- Work task: Start the output with the opening line of the listing below and continue, reproducing each line exactly, up to and including the line that contains "The phase step".

- Dataset entries:
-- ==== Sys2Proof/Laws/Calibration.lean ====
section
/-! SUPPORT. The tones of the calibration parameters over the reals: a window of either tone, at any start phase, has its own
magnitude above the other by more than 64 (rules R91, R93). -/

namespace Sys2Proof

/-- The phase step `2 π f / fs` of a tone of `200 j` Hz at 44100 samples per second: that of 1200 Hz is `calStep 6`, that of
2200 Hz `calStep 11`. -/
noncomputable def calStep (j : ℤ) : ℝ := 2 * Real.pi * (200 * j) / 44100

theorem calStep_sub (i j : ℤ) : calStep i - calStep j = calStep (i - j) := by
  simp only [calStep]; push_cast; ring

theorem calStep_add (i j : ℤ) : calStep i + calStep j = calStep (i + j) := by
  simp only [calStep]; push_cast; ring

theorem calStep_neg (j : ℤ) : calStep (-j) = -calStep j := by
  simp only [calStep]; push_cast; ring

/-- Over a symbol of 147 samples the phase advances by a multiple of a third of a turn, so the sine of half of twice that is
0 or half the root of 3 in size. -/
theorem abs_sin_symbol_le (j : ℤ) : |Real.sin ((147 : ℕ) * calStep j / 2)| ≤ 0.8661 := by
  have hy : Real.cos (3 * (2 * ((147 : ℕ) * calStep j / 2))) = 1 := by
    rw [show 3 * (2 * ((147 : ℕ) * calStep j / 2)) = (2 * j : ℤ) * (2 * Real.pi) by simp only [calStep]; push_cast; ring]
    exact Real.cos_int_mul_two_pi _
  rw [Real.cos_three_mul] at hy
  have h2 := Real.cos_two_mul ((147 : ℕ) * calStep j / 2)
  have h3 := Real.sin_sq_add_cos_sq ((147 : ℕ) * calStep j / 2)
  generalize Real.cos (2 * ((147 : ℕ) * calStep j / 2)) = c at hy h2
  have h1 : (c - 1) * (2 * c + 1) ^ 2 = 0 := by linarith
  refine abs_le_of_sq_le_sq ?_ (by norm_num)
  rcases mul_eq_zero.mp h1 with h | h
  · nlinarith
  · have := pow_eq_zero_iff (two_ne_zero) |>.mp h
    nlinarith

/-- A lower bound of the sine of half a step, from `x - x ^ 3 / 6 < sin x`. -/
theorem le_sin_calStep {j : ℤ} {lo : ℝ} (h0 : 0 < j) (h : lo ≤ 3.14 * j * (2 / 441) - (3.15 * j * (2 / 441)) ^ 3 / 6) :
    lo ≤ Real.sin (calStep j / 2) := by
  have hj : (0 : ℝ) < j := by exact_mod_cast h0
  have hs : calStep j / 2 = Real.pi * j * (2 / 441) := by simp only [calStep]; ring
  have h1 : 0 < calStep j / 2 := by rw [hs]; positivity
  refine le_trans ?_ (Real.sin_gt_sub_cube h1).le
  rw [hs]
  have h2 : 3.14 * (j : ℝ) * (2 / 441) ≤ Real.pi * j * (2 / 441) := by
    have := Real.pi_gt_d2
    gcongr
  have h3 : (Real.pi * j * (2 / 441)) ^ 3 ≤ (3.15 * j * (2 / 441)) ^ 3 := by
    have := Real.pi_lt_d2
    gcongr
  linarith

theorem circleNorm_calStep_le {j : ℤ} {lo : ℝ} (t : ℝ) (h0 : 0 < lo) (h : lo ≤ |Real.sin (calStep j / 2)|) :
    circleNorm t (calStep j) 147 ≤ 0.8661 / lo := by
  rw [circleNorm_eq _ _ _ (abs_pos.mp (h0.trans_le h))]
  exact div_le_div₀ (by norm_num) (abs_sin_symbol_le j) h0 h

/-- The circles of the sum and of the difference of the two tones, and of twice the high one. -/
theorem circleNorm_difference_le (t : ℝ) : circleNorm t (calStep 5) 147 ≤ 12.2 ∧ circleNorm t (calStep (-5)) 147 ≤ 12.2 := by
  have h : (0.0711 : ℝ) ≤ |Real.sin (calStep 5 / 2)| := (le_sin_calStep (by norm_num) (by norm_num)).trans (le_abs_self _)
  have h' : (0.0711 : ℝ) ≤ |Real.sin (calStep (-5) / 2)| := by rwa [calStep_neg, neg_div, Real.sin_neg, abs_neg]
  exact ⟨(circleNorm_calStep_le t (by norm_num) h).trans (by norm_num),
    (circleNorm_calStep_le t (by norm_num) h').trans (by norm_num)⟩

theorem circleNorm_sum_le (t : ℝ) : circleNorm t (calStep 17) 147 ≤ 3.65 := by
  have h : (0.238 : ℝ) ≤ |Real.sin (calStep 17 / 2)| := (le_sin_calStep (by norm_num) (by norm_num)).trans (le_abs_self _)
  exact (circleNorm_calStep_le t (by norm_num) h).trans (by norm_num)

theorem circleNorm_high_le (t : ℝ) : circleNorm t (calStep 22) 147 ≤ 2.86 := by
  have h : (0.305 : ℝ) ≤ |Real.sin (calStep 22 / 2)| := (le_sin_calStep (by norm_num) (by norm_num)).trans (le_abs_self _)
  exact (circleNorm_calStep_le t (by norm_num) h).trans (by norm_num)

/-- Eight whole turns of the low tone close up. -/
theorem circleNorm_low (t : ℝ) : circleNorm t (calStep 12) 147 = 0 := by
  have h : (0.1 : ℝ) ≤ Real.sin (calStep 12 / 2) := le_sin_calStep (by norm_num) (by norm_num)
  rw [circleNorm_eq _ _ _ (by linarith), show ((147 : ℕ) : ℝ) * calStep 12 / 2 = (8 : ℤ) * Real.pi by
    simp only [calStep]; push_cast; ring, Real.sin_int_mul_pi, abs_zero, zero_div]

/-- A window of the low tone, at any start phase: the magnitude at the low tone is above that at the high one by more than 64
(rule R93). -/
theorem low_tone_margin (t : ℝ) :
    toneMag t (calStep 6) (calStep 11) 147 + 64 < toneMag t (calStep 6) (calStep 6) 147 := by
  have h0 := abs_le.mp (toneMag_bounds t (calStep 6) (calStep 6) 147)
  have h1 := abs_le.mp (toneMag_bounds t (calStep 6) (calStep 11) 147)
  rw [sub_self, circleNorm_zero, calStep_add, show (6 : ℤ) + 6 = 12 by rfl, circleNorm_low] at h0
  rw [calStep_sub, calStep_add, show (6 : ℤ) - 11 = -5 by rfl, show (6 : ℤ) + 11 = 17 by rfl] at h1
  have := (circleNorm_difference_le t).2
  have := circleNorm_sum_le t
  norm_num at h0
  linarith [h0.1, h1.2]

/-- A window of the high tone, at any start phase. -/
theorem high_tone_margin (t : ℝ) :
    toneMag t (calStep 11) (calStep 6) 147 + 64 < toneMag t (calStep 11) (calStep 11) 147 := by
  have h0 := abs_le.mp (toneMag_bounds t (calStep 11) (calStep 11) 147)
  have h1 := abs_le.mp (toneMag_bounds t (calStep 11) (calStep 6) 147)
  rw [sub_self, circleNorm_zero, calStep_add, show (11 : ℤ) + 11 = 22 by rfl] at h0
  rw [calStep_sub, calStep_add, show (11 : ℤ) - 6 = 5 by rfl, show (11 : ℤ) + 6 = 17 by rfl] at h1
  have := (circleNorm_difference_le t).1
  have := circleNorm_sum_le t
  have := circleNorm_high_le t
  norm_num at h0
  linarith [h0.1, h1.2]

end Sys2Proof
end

- Answer box:
-- ==== Sys2Proof/Laws/Calibration.lean ====
section
/-! SUPPORT. The tones of the calibration parameters over the reals: a window of either tone, at any start phase, has its own
magnitude above the other by more than 64 (rules R91, R93). -/

namespace Sys2Proof

/-- The phase step `2 π f / fs` of a tone of `200 j` Hz at 44100 samples per second: that of 1200 Hz is `calStep 6`, that of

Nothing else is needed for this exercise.